About the Department
Our Global Clinical Operations team within PPD® Clinical Research Services provides comprehensive end-to-end clinical trial support — from study start-up and monitoring through to close-out. We deliver high-quality, cost-efficient, and timely clinical studies across commercial and government sectors.

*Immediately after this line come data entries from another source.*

-- ==== Sys2Proof/Machine/ReadRequests.lean ====
section
/-! DEFINITION. The requests that read the part: IDENTIFY, STATUS, READ_CHANNEL, READ_FAN, READ_DOOR, GET_SCENARIO and
POLL, with the blocks and records of the Formats section (10.7). -/

namespace Sys2Proof.Machine

/-- A request with no payload. -/
def withNothing (k : State → State × Reply) : Handler := fun payload s =>
  match payload with
  | [] => k s
  | _ => refuse .badLength s

/-- A request with a payload of one byte. -/
def withByte (k : Nat → State → State × Reply) : Handler := fun payload s =>
  match payload with
  | [b] => k b.toNat s
  | _ => refuse .badLength s

/-- A unit among those a kind names, or BAD_UNIT (R158). -/
def withUnit {α : Type} (u : Option α) (k : α → State → State × Reply) (s : State) : State × Reply :=
  match u with
  | some a => k a s
  | none => refuse .badUnit s

/-! ### IDENTIFY and STATUS (R164, R165) -/

def identity (s : State) : List Byte :=
  beBytes 6 s.line.serial.toNat ++ be16 Config.productCode.toNat ++
    [Config.revision, byteOf s.line.strap, byteOf s.line.bitRate.code, byteOf (sourceCode s.line.source),
     byteOf s.store.lockLevel]

def identifyTaken : Handler := withNothing fun s => done (identity s) s

def identify (dest : Byte) (payload : List Byte) (s : State) : State := request 0x10 dest payload identifyTaken s

def execIdentify (dest : Byte) (payload : List Byte) (s : State) : Answer := .next (identify dest payload s)

/-- The tag of the armed record, 0 when it is absent (R130). -/
def armedTag (s : State) : Nat := (s.modes.armed.map (·.tag)).getD 0

def armedScenario (s : State) : Nat := (s.modes.armed.map (·.scenario)).getD 0

/-- The 22 bytes of the status block (R165). -/
def statusBlock (s : State) : List Byte :=
  [byteOf (modeCode s.modes.mode), byteOf s.modes.engaged, byteOf (armedTag s), byteOf s.demand.stage,
   byteOf s.demand.floor, lineFlags s, byteOf s.reports.records.length, byteOf (bitOf s.reports.overflow)] ++
  allChannels.map (fun c => byteOf (channelStateCode (s.channel c).state)) ++
  allFans.map (fun f => byteOf (fanStateCode (s.fan f).state)) ++
  allDoors.map fun d => byteOf (doorStateCode (s.door d).state)

def statusTaken : Handler := withNothing fun s => done (statusBlock s) s

def status (dest : Byte) (payload : List Byte) (s : State) : State := request 0x11 dest payload statusTaken s

def execStatus (dest : Byte) (payload : List Byte) (s : State) : Answer := .next (status dest payload s)

/-! ### READ_CHANNEL, READ_FAN, READ_DOOR (R21, R38, R61, R71, R91, R114, R129) -/

/-- The 16 bytes of the channel block. -/
def channelBlock (s : State) (c : Fin 8) : List Byte :=
  let x := s.channel c
  [byteOf (channelUnit c), byteOf (channelStateCode x.state), byteOf (kindCode x.inForce.kind), byteOf x.inForce.window] ++
    be16 x.rawCode ++ beInt x.calibrated ++ beInt (x.average.getD 0) ++
    [channelFlags x, byteOf x.fill, byteOf x.faultRun, byteOf x.level, byteOf x.upCount, byteOf x.downCount]

/-- The reply carries LIMITED, and composing it clears LIMITED (R12). -/
def readChannelTaken : Handler := withByte fun u => withUnit (channelOfUnit u) fun c s =>
  done (channelBlock s c) (s.withChannel c { s.channel c with limited := false })

def readChannel (dest : Byte) (payload : List Byte) (s : State) : State := request 0x12 dest payload readChannelTaken s

def execReadChannel (dest : Byte) (payload : List Byte) (s : State) : Answer := .next (readChannel dest payload s)

/-- The 20 bytes of the fan block. -/
def fanBlock (s : State) (f : Fin 4) : List Byte :=
  let x := s.fan f
  [byteOf (fanUnit f), byteOf (fanStateCode x.state), fanFlags x, byteOf (dirCode x.latched),
   byteOf (dirCode x.target.dir)] ++
    be16 x.target.speed ++ be16 x.reference ++ be16 x.tach.rpm ++ beBytes 4 (x.tach.lastPeriod.getD 0) ++
    [byteOf x.credits] ++ be16 (x.creditTimer.getD 0 / 1000) ++ [byteOf x.tripCount, byteOf (tripCauseCode x.lastTrip)]

def readFanTaken : Handler := withByte fun u => withUnit (fanOfUnit u) fun f s => done (fanBlock s f) s

def readFan (dest : Byte) (payload : List Byte) (s : State) : State := request 0x13 dest payload readFanTaken s

def execReadFan (dest : Byte) (payload : List Byte) (s : State) : Answer := .next (readFan dest payload s)

/-- The 5 bytes of a travel record; an absent record is all 0 (10.7). -/
def travelBytes : Option Travel → List Byte
  | none => [0, 0, 0, 0, 0]
  | some t =>
    [travelFlags t, byteOf (travelModeCode t.mode), byteOf (reasonCode t.reason)] ++
      (match t.target with
        | some p => beInt p
        | none => be16 0xFFFF)

/-- The 25 bytes of the door block. -/
def doorBlock (s : State) (d : Fin 2) : List Byte :=
  let x := s.door d
  [byteOf (doorUnit d), byteOf (doorStateCode x.state)] ++ beInt x.position ++
    [doorFlags x, doorInputs x.inputs, escapeBits x.escape] ++
    travelBytes x.travel ++ be16 (x.travelTimer.getD 0 / 100) ++ travelBytes x.slot ++ [byteOf x.retry] ++
    be16 (x.holdOpen.getD 0 / 1000) ++ be16 (x.reliefTimer.getD 0 / 100) ++
    [byteOf ((x.reliefChannel.map (·.val)).getD 0xFF)]

def readDoorTaken : Handler := withByte fun u => withUnit (doorOfUnit u) fun d s => done (doorBlock s d) s

def readDoor (dest : Byte) (payload : List Byte) (s : State) : State := request 0x14 dest payload readDoorTaken s

def execReadDoor (dest : Byte) (payload : List Byte) (s : State) : Answer := .next (readDoor dest payload s)

/-! ### GET_SCENARIO (R135) -/

def fanEntryBytes (e : FanEntry) : List Byte :=
  [byteOf e.fan.val, byteOf (dirCode e.dir)] ++ be16 e.speed ++ [byteOf e.delay]

def doorEntryBytes (e : DoorEntry) : List Byte := [byteOf e.door.val, byteOf (doorPolicyCode e.policy)]

/-- A scenario record as the line carries it, under its number (10.7). -/
def scenarioBytes (n : Nat) (r : ScenarioRecord) : List Byte :=
  [byteOf n, byteOf r.fans.length, byteOf r.doors.length] ++ r.fans.flatMap fanEntryBytes ++
    r.doors.flatMap doorEntryBytes

/-- The record in force, or an empty one under number 0 outside INCIDENT (R135). -/
def engagedBytes (s : State) : List Byte := scenarioBytes s.modes.engaged (s.modes.record.getD .empty)

def getScenarioTaken : Handler := withByte fun n s =>
  if 15 < n then refuse .outOfRange s
  else if n = 0 then done (engagedBytes s) s
  else done (scenarioBytes n (s.settings.scenario n)) s

def getScenario (dest : Byte) (payload : List Byte) (s : State) : State := request 0x26 dest payload getScenarioTaken s

def execGetScenario (dest : Byte) (payload : List Byte) (s : State) : Answer := .next (getScenario dest payload s)

/-! ### POLL (R171) -/

/-- An average with its mark, 0 where it is absent. -/
def averageBytes (a : Option Int) : List Byte := byteOf (bitOf a.isSome) :: beInt (a.getD 0)

/-- The code of a report's kind (10.7). -/
def reportKind : ReportData → Nat
  | .powerUp _ _ => 0x01
  | .level _ _ => 0x02
  | .channelFault _ => 0x03
  | .channelRecovered => 0x04
  | .demand _ _ => 0x05
  | .fanState _ _ => 0x06
  | .doorRequest _ => 0x07
  | .doorDone _ _ _ _ => 0x08
  | .relief _ _ _ => 0x09
  | .nextReplaced _ _ => 0x0A
  | .line _ _ => 0x0B
  | .mode _ _ _ _ => 0x0C
  | .engageMissed _ _ _ => 0x0D
  | .link _ => 0x0E
  | .store _ => 0x0F

/-- The data of a report (10.7). -/
def reportDataBytes : ReportData → List Byte
  | .powerUp warm valid => [byteOf (bitOf warm), byteOf (bitOf valid)]
  | .level n a => byteOf n :: averageBytes a
  | .channelFault c => [byteOf (loopCauseCode c)]
  | .channelRecovered => []
  | .demand stage floor => [byteOf stage, byteOf floor]
  | .fanState st c => [byteOf (fanStateCode st), byteOf (fanCauseCode c)]
  | .doorRequest src => [byteOf src.code]
  | .doorDone dir e p forced =>
    [byteOf (doorDirCode dir), byteOf (terminationCode e)] ++ beInt p ++ [byteOf (bitOf forced)]
  | .relief o t a => byteOf (reliefOutcomeCode o) :: (be16 t ++ averageBytes a)
  | .nextReplaced dir r => [byteOf (doorDirCode dir), byteOf (reasonCode r)]
  | .line l b => [byteOf (lineNameCode l), byteOf (bitOf b)]
  | .mode m n c tag => [byteOf (modeCode m), byteOf n, byteOf (modeCauseCode c), byteOf tag]
  | .engageMissed r t n => [byteOf r, byteOf t, byteOf n]
  | .link restored => [byteOf (bitOf restored)]
  | .store failed => [byteOf (bitOf failed)]

/-- A report record as a POLL reply carries it (10.7). -/
def reportBytes (r : Report) : List Byte :=
  beBytes 4 r.stamp.toNat ++
    [byteOf r.unit, byteOf (reportKind r.data), byteOf (reportDataBytes r.data).length] ++ reportDataBytes r.data

/-- The removal of the oldest record, and the marker cleared by the last (R171). -/
def ReportQueue.polled (q : ReportQueue) : ReportQueue :=
  { q with records := q.records.tail, overflow := q.overflow && decide (1 < q.records.length) }

def pollTaken : Handler := withNothing fun s =>
  match s.reports.records with
  | [] => done [0, 0] s
  | r :: rest =>
    done ([byteOf rest.length, byteOf (bitOf s.reports.overflow)] ++ reportBytes r) (s.withReports s.reports.polled)

def poll (dest : Byte) (payload : List Byte) (s : State) : State := request 0x60 dest payload pollTaken s

def execPoll (dest : Byte) (payload : List Byte) (s : State) : Answer := .next (poll dest payload s)

end Sys2Proof.Machine
end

The PPD FSP (Functional Service Provider) Model
The PPD FSP division partners directly with clients as an extension of their teams, providing flexible, high-performing operational support. FSP professionals work with leading sponsors while benefiting from the structure and resources of the PPD CRO — ensuring excellence, consistency, and scalability across global clinical programs.
Role Summary
The Clinical Trial Manager (CTM) provides cross-functional leadership and global accountability for all operational deliverables of assigned clinical studies — from final protocol concept to clinical study report (CSR) and results disclosure.
This position demands a strong operational mindset, strategic thinking, and expertise in dermatology, particularly Atopic Dermatitis. The CTM ensures delivery of trials on time, within budget, and in full compliance with SOPs, ICH-GCP, and regulatory standards.
Key Responsibilities
1. Study Leadership & Oversight
Lead global clinical trials, ensuring delivery within defined timelines, budget, and quality standards.
Develop and refine study timelines and budgets using internal and external benchmarks.
Oversee cross-functional planning, study progress tracking, and completion of deliverables.
Lead, mentor, and support junior clinical staff.
2. Vendor & CRO Management
Guide and monitor CROs and external vendors to ensure all contractual obligations and KPIs are met.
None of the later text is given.